Healthy eating for your kid

Breakfast is an important meal. In many children the level of sugar in the blood can become too low if they fast for too long, and this will lead to poor concentration and irritability and it is not the best way to start the day, particularly at school. Breakfast can be easy to prepare: cereals for example, are a good way of getting child to have some milk.

 

Try and discourage snacks, but if a child really wants something to eat between meals, give him a savory snack such as a piece of cheese or some fresh fruit instead of something sweet. Sweets and biscuits contain almost pure sugar and this is a major cause of dental decay.
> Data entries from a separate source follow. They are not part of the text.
/-! ## The Scree engine (chapter 19) -/

/-- The SCR commands (R544, R548 to R552): a TAIL write; the lowest ready channel's descriptor starts, or ends with PARAM before it
moves anything; a peripheral's request appears, or its withdrawal holds the descriptor; a completed one writes words 10 and 9,
advances HEAD and sets DONEn where IRQ is set; a late error completes it with BEAT_ERR; an error halts the engine with its code and
HEAD on the descriptor; a stalled one ends with STALL; an abort removes what has not started and ends what runs; CLEAR lets the engine
run again, with SKIP past the failed descriptor; a disabled channel is aborted. -/
def Obligations.ScreeRuns : Prop :=
  (∀ s dt channel value, s.awake → channel < 16 →
    Completes (.scrTailWrite dt channel value) s fun t => t.scrTail channel = field value 0 7) ∧
  (∀ s dt n w, s.awake → bit (s.regN (scrRg 0)) 0 = true → s.scrHalted = false → s.scr.run = none →
    (List.range 16).find? (s.tick dt).scrReady = some n → s.descIn n →
    w = (chunksOf 4 16 (s.memBytes (s.scrDesc n) 64)).map fromLe →
    Completes (.scrDescriptorStart dt) s fun t =>
      if paramFault w = true then HaltedBy n 4 s t ∧ t.memWord (s.scrDesc n + 36) = 4 ∧ t.memWord (s.scrDesc n + 40) = 0
      else dPeriph w = 0 → t.scr.run = some ⟨n, w, 0, none⟩ ∧ t.regField (scrRg 4) 4 7 = n ∧
        bit (t.regN (scrRg 4)) 0 = true) ∧
  (∀ s dt p asserted, s.awake → s.scr.run = none → Completes (.scrPeriphRequest dt p asserted) s fun t => t = s.tick dt) ∧
  (∀ s dt p r, s.awake → s.boot.stage ≠ .rom → 1 ≤ p → p ≤ 16 → s.periphRequest p = false → s.scr.run = some r →
    dPeriph r.words = p → r.counted = false → r.waitSince = none →
    Completes (.scrPeriphRequest dt p false) s fun t => t.scr.run = some { r with waitSince := some t.now }) ∧
  (∀ s dt r, s.awake → s.scr.run = some r → r.waitSince = none → r.counted = true → r.channel < 16 → s.descIn r.channel →
    Completes (.scrDescriptorComplete dt false) s fun t =>
      t.scr.run = none ∧ t.scr.lastDone = some r.channel ∧
        t.regN (scrCh r.channel 0x0C) = (s.scrHead r.channel + 1) % max 1 (s.regField (scrCh r.channel 8) 0 8) ∧
        t.memWord (s.scrDesc r.channel + 36) = 2 ^ 31 ∧ t.memWord (s.scrDesc r.channel + 40) = r.moved % 2 ^ 32 ∧
        (bit (dw r.words 8) 3 = true → bit (t.regN (scrRg 0x10)) r.channel = true) ∧
        ∀ b, b < s.scrDesc r.channel + 36 ∨ s.scrDesc r.channel + 44 ≤ b → t.memByte b = s.memByte b) ∧
  (∀ s dt r, s.awake → s.scr.run = some r → r.waitSince = none → r.counted = true → r.channel < 16 → s.descIn r.channel →
    dIndex r.words = 0 → dDstFixed r.words = false → 0x10000000 ≤ dAddr r.words 2 →
    dAddr r.words 2 + dLen r.words ≤ 0x10800000 →
    Completes (.scrDescriptorComplete dt true) s fun t =>
      t.scr.run = none ∧ t.scrHalted = true ∧ t.regField (scrRg 4) 8 11 = r.channel ∧ t.regField (scrRg 4) 12 19 = 5 ∧
        t.regN (scrCh r.channel 0x0C) = (s.scrHead r.channel + 1) % max 1 (s.regField (scrCh r.channel 8) 0 8) ∧
        t.memWord (s.scrDesc r.channel + 36) = 2 ^ 31 + 5 ∧ Raised Ev.scrHalted r.channel s t) ∧
  (∀ s dt r code, s.awake → s.scrHalted = false → s.scr.run = some r → r.channel < 16 → s.descIn r.channel →
    (code = 2 ∨ (code = 1 ∨ code = 3) ∧ ((s.tick dt).scrBursts (dTotal r.words) 1).scr.run ≠ none) →
    Completes (.scrHalted dt code 0) s fun t => HaltedBy r.channel code s t ∧ t.memWord (s.scrDesc r.channel + 36) = code) ∧
  (∀ s dt n, s.awake → s.scrHalted = false → s.scr.run = none → bit (s.regN (scrRg 0)) 0 = true →
    (List.range 16).find? (s.tick dt).scrReady = some n →
    Completes (.scrHalted dt 8 0) s fun t => HaltedBy n 8 s t ∧ t.mem = s.mem) ∧
  (∀ s dt r a, s.awake → s.scr.run = some r → r.waitSince = some a → r.channel < 16 → s.descIn r.channel →
    a + s.regField (scrRg 0x18) 0 15 * 1000 ≤ s.now + dt →
    Completes (.scrStall dt) s fun t => HaltedBy r.channel 6 s t ∧ t.memWord (s.scrDesc r.channel + 36) = 6) ∧
  (∀ s dt n bursts, s.awake → n < 16 → s.scr.run = none →
    Completes (.scrAbort dt n bursts) s fun t =>
      t.scrHead n = s.scrTail n ∧ t.scrHalted = s.scrHalted ∧
        t.regN (scrRg 0x0C) = if s.scrHalted = true ∧ s.regField (scrRg 4) 8 11 = n then 3
          else if s.scr.lastDone = some n then 2 else 3) ∧
  (∀ s dt r bursts, s.awake → s.scr.run = some r → r.channel < 16 → s.descIn r.channel → (r.counted = true ∨ bursts = 0) →
    Completes (.scrAbort dt r.channel bursts) s fun t =>
      t.scr.run = none ∧ t.scrHead r.channel = s.scrTail r.channel ∧
        if r.counted = true then t.regN (scrRg 0x0C) = 2 ∧ bit (t.regN (scrRg 0x10)) 17 = bit (s.regN (scrRg 0x10)) 17
        else t.regN (scrRg 0x0C) = 1 ∧ bit (t.regN (scrRg 0x10)) 17 = true ∧ t.memWord (s.scrDesc r.channel + 36) = 7) ∧
  (∀ s dt n skip, s.awake → s.scrHalted = true → n = s.regField (scrRg 4) 8 11 →
    Completes (.scrClear dt skip) s fun t =>
      t.scrHalted = false ∧ t.regField (scrRg 4) 12 19 = 0 ∧
        t.regN (scrCh n 0x0C) =
          if skip = true ∧ s.regField (scrRg 4) 12 19 ≠ 5 ∧ s.scr.removed = false then
            (s.scrHead n + 1) % max 1 (s.regField (scrCh n 8) 0 8)
          else s.regN (scrCh n 0x0C)) ∧
  (∀ s dt n bursts, s.awake → n < 16 → s.scr.run = none →
    Completes (.scrChannelDisable dt n bursts) s fun t =>
      bit (t.regN (scrCh n 0x14)) 0 = false ∧ t.scrHead n = s.scrTail n)
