-- ==== Sys2Proof/Laws/Kept.lean ====
section
/-!
SUPPORT. What every function of the model keeps: the queue of waiting commands stays, time and the counter of free values
never run backwards, and a sound state stays sound. Functions are composed by the lemmas of this file.
-/
namespace Sys2Proof.Machine

/-- A state that follows another one: the same queue, no earlier time, no free value drawn again, and sound where the other
one is. -/
structure Kept (s t : State) : Prop where
  pending : t.pending = s.pending
  fresh : s.fresh ≤ t.fresh
  now : s.now ≤ t.now
  sound : s.Sound → t.Sound

/-- A result whose next state follows a state. -/
structure KeptR (s : State) (r : Result) : Prop where
  kept : ∀ t, r = .next t → Kept s t

theorem Kept.refl (s : State) : Kept s s := ⟨rfl, Nat.le_refl _, Nat.le_refl _, id⟩

/-- Outermost first. -/
theorem Kept.seq {s t u : State} (h : Kept t u) (g : Kept s t) : Kept s u :=
  ⟨h.pending.trans g.pending, Nat.le_trans g.fresh h.fresh, Nat.le_trans g.now h.now, fun x => h.sound (g.sound x)⟩

theorem Kept.ite {c : Prop} [Decidable c] {s a b : State} (h : Kept s a) (g : Kept s b) : Kept s (if c then a else b) := by
  split
  · exact h
  · exact g

theorem Kept.cond {c : Bool} {s a b : State} (h : Kept s a) (g : Kept s b) : Kept s (bif c then a else b) := by
  cases c
  · exact g
  · exact h

/-- A record update that touches none of the parts that soundness is about. -/
theorem Kept.upd {s t : State} (h0 : t.pending = s.pending) (h1 : t.fresh = s.fresh) (h2 : t.now = s.now) (h3 : t.objs = s.objs)
    (h4 : t.regs = s.regs) (h5 : t.mem = s.mem) (h6 : t.flash = s.flash) (h7 : t.ev.fifo = s.ev.fifo)
    (h8 : t.il.challenges = s.il.challenges) (h9 : t.il.lockouts = s.il.lockouts) (h10 : t.up.journal = s.up.journal) :
    Kept s t :=
  ⟨h0, Nat.le_of_eq h1.symm, Nat.le_of_eq h2.symm, fun h => by
    unfold State.Sound State.Canonical at *; rw [h3, h4, h5, h6, h7, h8, h9, h10]; exact h⟩

/-- As `Kept.upd`, for an update that takes records from a queue. -/
theorem Kept.less {s t : State} (h0 : t.pending = s.pending) (h1 : t.fresh = s.fresh) (h2 : t.now = s.now) (h3 : t.objs = s.objs)
    (h4 : t.regs = s.regs) (h5 : t.mem = s.mem) (h6 : t.flash = s.flash) (h7 : t.ev.fifo.length ≤ s.ev.fifo.length)
    (h8 : t.il.challenges.length ≤ s.il.challenges.length) (h9 : t.il.lockouts.length ≤ s.il.lockouts.length)
    (h10 : t.up.journal.length ≤ s.up.journal.length) : Kept s t :=
  ⟨h0, Nat.le_of_eq h1.symm, Nat.le_of_eq h2.symm, fun h => by
    unfold State.Sound State.Canonical at *; rw [h3, h4, h5, h6]
    exact ⟨h.1, Nat.le_trans h7 h.2.1, Nat.le_trans h8 h.2.2.1, Nat.le_trans h9 h.2.2.2.1, Nat.le_trans h10 h.2.2.2.2⟩⟩

theorem Kept.foldl {α : Type} {f : State → α → State} {l : List α} {s t : State} (h : ∀ u x, Kept u (f u x)) (g : Kept s t) :
    Kept s (l.foldl f t) := by
  induction l generalizing t with
  | nil => exact g
  | cons x l ih => exact ih ((h t x).seq g)

theorem Kept.optElim {α : Type} {o : Option α} {s d : State} {f : α → State} (h : ∀ x, Kept s (f x)) (g : Kept s d) :
    Kept s (o.elim d f) := by
  cases o
  · exact g
  · exact h _

/-- The state part of a pair whose parts a match has named. -/
theorem Kept.snd {α : Type} {p : α × State} {a : α} {s t : State} (e : p = (a, t)) (h : Kept s p.2) : Kept s t := by
  subst e; exact h

theorem Kept.iteMap {α : Type} (g : α → State) {c : Prop} [Decidable c] {s : State} {a b : α} (h : Kept s (g a))
    (k : Kept s (g b)) : Kept s (g (if c then a else b)) := by
  split
  · exact h
  · exact k

theorem Kept.mk2 {α : Type} {a : α} {s t : State} (h : Kept s t) : Kept s (a, t).2 := h

theorem Kept.mk1 {α : Type} {a : α} {s t : State} (h : Kept s t) : Kept s (t, a).1 := h

/-! ## The primitives -/

theorem Kept.ofObjs {s t : State} (h0 : t.pending = s.pending) (h1 : t.fresh = s.fresh) (h2 : t.now = s.now)
    (h3 : storeWf objDefault s.objs = true → storeWf objDefault t.objs = true)
    (h4 : t.regs = s.regs) (h5 : t.mem = s.mem) (h6 : t.flash = s.flash) (h7 : t.ev.fifo = s.ev.fifo)
    (h8 : t.il.challenges = s.il.challenges) (h9 : t.il.lockouts = s.il.lockouts) (h10 : t.up.journal = s.up.journal) :
    Kept s t :=
  ⟨h0, Nat.le_of_eq h1.symm, Nat.le_of_eq h2.symm, fun h => by
    unfold State.Sound State.Canonical at *; rw [h4, h5, h6, h7, h8, h9, h10]; exact ⟨⟨h3 h.1.1, h.1.2⟩, h.2⟩⟩

theorem Objs.set_wf (c : Objs) (a : Nat) (v : Val) (h : storeWf objDefault c = true) :
    storeWf objDefault (Objs.set c a v) = true := storeWf_storeSet _ _ _ _ h

theorem Objs.foldSet_wf {α : Type} (f : α → Nat) (g : α → Val) (l : List α) (c : Objs) (h : storeWf objDefault c = true) :
    storeWf objDefault (l.foldl (fun c x => Objs.set c (f x) (g x)) c) = true := by
  induction l generalizing c with
  | nil => exact h
  | cons x l ih => exact ih _ (Objs.set_wf _ _ _ h)

theorem Objs.overlay_wf (c : Objs) (l : List Change) (h : storeWf objDefault c = true) :
    storeWf objDefault (Objs.overlay c l) = true := Objs.foldSet_wf _ _ _ _ h

theorem State.setVal_kept (s : State) (i n : Nat) (v : Val) : Kept s (s.setVal i n v) :=
  Kept.ofObjs rfl rfl rfl (Objs.set_wf _ _ _) rfl rfl rfl rfl rfl rfl rfl

theorem State.setReg_kept (s : State) (a : Nat) (v : Word) : Kept s (s.setReg a v) :=
  ⟨rfl, Nat.le_refl _, Nat.le_refl _, fun h => ⟨⟨h.1.1, storeWf_storeSet _ _ _ _ h.1.2.1, h.1.2.2⟩, h.2⟩⟩

theorem State.setMemByte_kept (s : State) (a : Nat) (b : Byte) : Kept s (s.setMemByte a b) :=
  ⟨rfl, Nat.le_refl _, Nat.le_refl _, fun h =>
    ⟨⟨h.1.1, h.1.2.1, storeWf_storeSet _ _ _ _ h.1.2.2.1, h.1.2.2.2⟩, h.2⟩⟩

theorem State.setMem_kept (s : State) (a : Nat) (l : List Byte) : Kept s (s.setMem a l) := by
  induction l generalizing s a with
  | nil => exact Kept.refl s
  | cons b l ih => exact (ih _ _).seq (State.setMemByte_kept s a b)

theorem State.setFlashByte_kept (s : State) (a : Nat) (b : Byte) : Kept s (s.setFlashByte a b) :=
  ⟨rfl, Nat.le_refl _, Nat.le_refl _, fun h =>
    ⟨⟨h.1.1, h.1.2.1, h.1.2.2.1, storeWf_storeSet _ _ _ _ h.1.2.2.2⟩, h.2⟩⟩

theorem State.program_kept (s : State) (a : Nat) (l : List Byte) : Kept s (s.program a l) := by
  induction l generalizing s a with
  | nil => exact Kept.refl s
  | cons b l ih => exact (ih _ _).seq (State.setFlashByte_kept s a _)

theorem State.erase_kept (s : State) (a n : Nat) : Kept s (s.erase a n) :=
  ⟨rfl, Nat.le_refl _, Nat.le_refl _, fun h =>
    ⟨⟨h.1.1, h.1.2.1, h.1.2.2.1, storeWf_filter _ _ _ h.1.2.2.2⟩, h.2⟩⟩

theorem State.fresh_kept (s : State) : Kept s { s with fresh := s.fresh + 1 } :=
  ⟨rfl, Nat.le_succ _, Nat.le_refl _, id⟩

theorem State.draw_kept (s : State) : Kept s s.draw.2 := s.fresh_kept

theorem State.drawBytes_kept (s : State) (n : Nat) : Kept s (s.drawBytes n).2 := s.fresh_kept

theorem State.tick_kept (s : State) (dt : Nat) : Kept s (s.tick dt) :=
  ⟨rfl, Nat.le_refl _, Nat.le_add_right _ _, id⟩

theorem State.evPush_kept (s : State) (r : EvRec) : Kept s (s.evPush r) := by
  unfold State.evPush
  split
  · next h => exact ⟨rfl, Nat.le_refl _, Nat.le_refl _, fun x => ⟨x.1, by simp; omega, x.2.2⟩⟩
  · refine Kept.ite ((State.setReg_kept ..).seq ?_) ?_ <;>
      exact (State.setReg_kept ..).seq (Kept.upd rfl rfl rfl rfl rfl rfl rfl rfl rfl rfl rfl)

theorem State.flashJournal_kept (s : State) (kind : Nat) (data : List Byte) : Kept s (s.flashJournal kind data) :=
  ⟨rfl, Nat.le_refl _, Nat.le_refl _, fun h => ⟨h.1, h.2.1, h.2.2.1, h.2.2.2.1, by
    simp only [State.flashJournal, pushRecord, List.length_take]; exact Nat.min_le_left _ _⟩⟩

theorem KeptR.next {s t : State} (h : Kept s t) : KeptR s (.next t) := ⟨fun _ e => by cases e; exact h⟩

theorem act_kept (dt : Nat) (s : State) (f : State → State) (hk2 : ∀ t, Kept t (f t)) : KeptR s (act dt s f) :=
  .next (.ite (s.tick_kept dt) ((hk2 _).seq (s.tick_kept dt)))

theorem actAlways_kept (dt : Nat) (s : State) (f : State → State) (hk2 : ∀ t, Kept t (f t)) : KeptR s (actAlways dt s f) :=
  .next ((hk2 _).seq (s.tick_kept dt))

end Sys2Proof.Machine
end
They have the added disadvantage of containing a lot of concentrated calories which are not particularly filling, and so if your child is allowed an unlimited amount or eat them between meals, they can easily lead to excess weight gain. Similarly it makes sense to place mild restrictions on the amount of saturated fats (dairy products, fried foods and meat) in a child diet; eating large quantities of these foods can prove harmful and the sooner the children are introduced to healthy eating patterns the better as these patterns are likely to persist throughout life.

 

Over recent years there has been an increasing awareness that dietary fiber roughage is an important part of a person's diet. Diets low in fiber tend to be constipating. Children should therefore be provided with fruits and vegetables in their diet. If there is a tendency of constipation, higher fiber foods such as bran and wheat cereals may help to solve the problem in a natural way.

 

To sum up, provided children eat a varied diet with plenty of vegetables and fruits and not too much sugar or saturated fat, then they should be getting a healthy, balance diet.